Hello, I recently adopted a 3 year old chihuahua, named Sissy (aka my screen-name). I am picking her up on Wednesday. She is really timid and shy now but seems to be really smart to begin with. Once we get her adjusted and unshy to us, do you think a 3 year old chi can be trained to do tricks etc? 

I saw this on youtube from animal planet dogs 101 on chihuahua's. It doesn't say they can't but it's harder then the beginning. 

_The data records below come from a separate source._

-- ==== Sys2Proof/Machine/Frames.lean ====
section
/-! DEFINITION. Bids (R7), the byte layout of frames (R170), the checks of a received frame (R83) and the
form check (R14). -/

namespace Sys2Proof.Machine

/-- The class part of a bid (R7). -/
def bidClass (bid : Word) : Nat := bid.toNat / 4096

/-- The age part of a bid (R7). -/
def bidAge (bid : Word) : Nat := bid.toNat / 64 % 64

/-- The source station of a bid (R7). -/
def bidSource (bid : Word) : Nat := bid.toNat % 64

/-- The bid of a class, an age and a station number (R7). -/
def makeBid (cls age station : Nat) : Word :=
  BitVec.ofNat 16 (cls * 4096 + age * 64 + station)

/-- The epoch a frame carries, the first field of every payload (R3). -/
def frameEpoch : Frame → Byte
  | .value e _ _ _ _ _ => e
  | .claim e _ => e
  | .defend e _ => e
  | .presence e _ _ => e
  | .resend e _ => e

/-- The kind byte (R170). -/
def frameKind : Frame → Byte
  | .value .. => 1
  | .claim .. => 2
  | .defend .. => 3
  | .presence .. => 4
  | .resend .. => 5

/-- The payload bytes, the epoch first (R170). -/
def framePayload : Frame → List Byte
  | .value e t g n c data => e :: wordBytes t ++ wordBytes g ++ [n, c] ++ data
  | .claim e tags => e :: BitVec.ofNat 8 tags.length :: tags.flatMap wordBytes
  | .defend e tags => e :: BitVec.ofNat 8 tags.length :: tags.flatMap wordBytes
  | .presence e c n => [e, c, n]
  | .resend e t => e :: wordBytes t

/-- The bytes the CRC-16 of a frame covers: bid, kind, payload length, payload (R170). -/
def crcInput (bid : Word) (kind : Byte) (payload : List Byte) : List Byte :=
  wordBytes bid ++ kind :: BitVec.ofNat 8 payload.length :: payload

/-- The body of a kind byte and a payload, its CRC-16 last (R170). -/
def bodyBytes (bid : Word) (kind : Byte) (payload : List Byte) : List Byte :=
  kind :: BitVec.ofNat 8 payload.length :: payload ++ wordBytes (crc16 (crcInput bid kind payload))

/-- The line levels of a whole frame after its bid: the stuffed body bits and the end bit (R73). -/
def payloadLevels (bid : Word) (kind : Byte) (payload : List Byte) : List Bool :=
  stuff 0 (bitsOfBytes (bodyBytes bid kind payload)) ++ [true]

/-- The line levels of a frame after its bid (R73). -/
def frameLevels (bid : Word) (f : Frame) : List Bool :=
  payloadLevels bid (frameKind f) (framePayload f)

/-- Tags from pairs of bytes; none when a byte is left over. -/
def tagsOfBytes : List Byte → Option (List Word)
  | [] => some []
  | h :: l :: rest => (tagsOfBytes rest).map (wordOfBytes h l :: ·)
  | [_] => none

/-- A counted tag list: the count must agree with the bytes that follow (R14, condition 3). -/
def countedTags (count : Byte) (rest : List Byte) : Option (List Word) :=
  match tagsOfBytes rest with
  | some tags => if tags.length = count.toNat then some tags else none
  | none => none

/-- The frame a kind byte and a payload spell; none when the kind is no kind or the length does not fit it
(R14, conditions 1 and 3; R170). -/
def parsePayload (kind : Byte) (payload : List Byte) : Option Frame :=
  match kind.toNat, payload with
  | 1, e :: t1 :: t0 :: g1 :: g0 :: n :: c :: data =>
    some (.value e (wordOfBytes t1 t0) (wordOfBytes g1 g0) n c data)
  | 2, e :: c :: rest => (countedTags c rest).map (.claim e)
  | 3, e :: c :: rest => (countedTags c rest).map (.defend e)
  | 4, [e, c, n] => some (.presence e c n)
  | 5, [e, t1, t0] => some (.resend e (wordOfBytes t1 t0))
  | _, _ => none

/-- The numbers 0 and 65535 are not tags (R2). -/
def validTag (t : Word) : Bool := t != 0 && t != 0xFFFF

/-- The group fields a receiver accepts together (R9). -/
def groupPair (number count : Byte) : Bool :=
  (number == 0 && count == 0) ||
    (1 ≤ number.toNat && number.toNat ≤ 8 && 2 ≤ count.toNat && count.toNat ≤ 8)

/-- Strictly ascending tags (R10). -/
def ascending : List Word → Bool
  | [] => true
  | [_] => true
  | a :: b :: rest => a.toNat < b.toNat && ascending (b :: rest)

/-- The form of a tag list: 1..32 valid tags, strictly ascending (R14, conditions 3 and 5). -/
def tagList (tags : List Word) : Bool :=
  1 ≤ tags.length && tags.length ≤ 32 && tags.all validTag && ascending tags

/-- The conditions of R14 on the fields of one kind: bid class, length, tags, group pair, presence. -/
def kindFits (bid : Word) : Frame → Bool
  | .value _ t _ n c data =>
    1 ≤ bidClass bid && bidClass bid ≤ 11 && 1 ≤ data.length && data.length ≤ 32 && validTag t &&
      groupPair n c
  | .claim _ tags => bidClass bid == 14 && tagList tags
  | .defend _ tags => bidClass bid == 15 && tagList tags
  | .presence _ c n =>
    1 ≤ bidClass bid && bidClass bid ≤ 15 && 1 ≤ c.toNat && c.toNat ≤ 3 && n.toNat ≤ 32
  | .resend _ t => bidClass bid == 13 && validTag t

/-- A frame with a good CRC is well formed (R14). -/
def wellFormed (bid : Word) (f : Frame) : Bool :=
  kindFits bid f && frameEpoch f != 0 && (1 ≤ bidSource bid && bidSource bid ≤ Config.lastStation)

/-- What the checks of R83 leave of a body. -/
inductive BodyCheck where
  /-- One of the checks of R83 fails. -/
  | bad
  /-- The body is whole and its CRC good: kind byte and payload. -/
  | whole (kind : Byte) (payload : List Byte)
deriving DecidableEq, Repr

/-- The checks of R83 on a body's bytes under the bid as read: at least four bytes, a payload length that
equals the bytes less four, a good CRC-16. -/
def checkBytes (bid : Word) : List Byte → BodyCheck
  | kind :: len :: rest =>
    let n := rest.length - 2
    let payload := rest.take n
    if rest.length < 2 then .bad
    else if len.toNat ≠ n then .bad
    else if wordBytes (crc16 (crcInput bid kind payload)) ≠ rest.drop n then .bad
    else .whole kind payload
  | _ => .bad

/-- The checks of R83 on a body's bits, in their order: not empty, whole bytes, then the bytes' checks. -/
def checkBody (bid : Word) (bits : List Bool) : BodyCheck :=
  match bits with
  | [] => .bad
  | b :: bs =>
    match bytesOfBits (b :: bs) with
    | none => .bad
    | some bytes => checkBytes bid bytes

end Sys2Proof.Machine
end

YouTube - Dogs 101: Chihuahua


----------



## Schwowsers (Nov 19, 2009)

In my (little) experience, yes. I adopted a 9 year old chi, and I've taught her several commands so far. Training her seems to be a little slower than training my 3 year old pit, but she can indeed learn new things.


----------



## flippedstars (Dec 16, 2009)

She can definitely learn new things


----------



## devo (Jun 23, 2010)

I am going to say yes but at this time I have very limited experience but we have been training a 3 year old and it seems to be working I can almost get her to sit now, I just think it might take a little longer.


----------



## ExoticChis (Jun 20, 2010)

dogs are never to old to lean something new


----------



## freedomchis (Jul 28, 2007)

Yes definally we rehomed a 6 year old he will be 7 in January and he has learnt loads living here with us!


----------



## Natti (Jun 24, 2010)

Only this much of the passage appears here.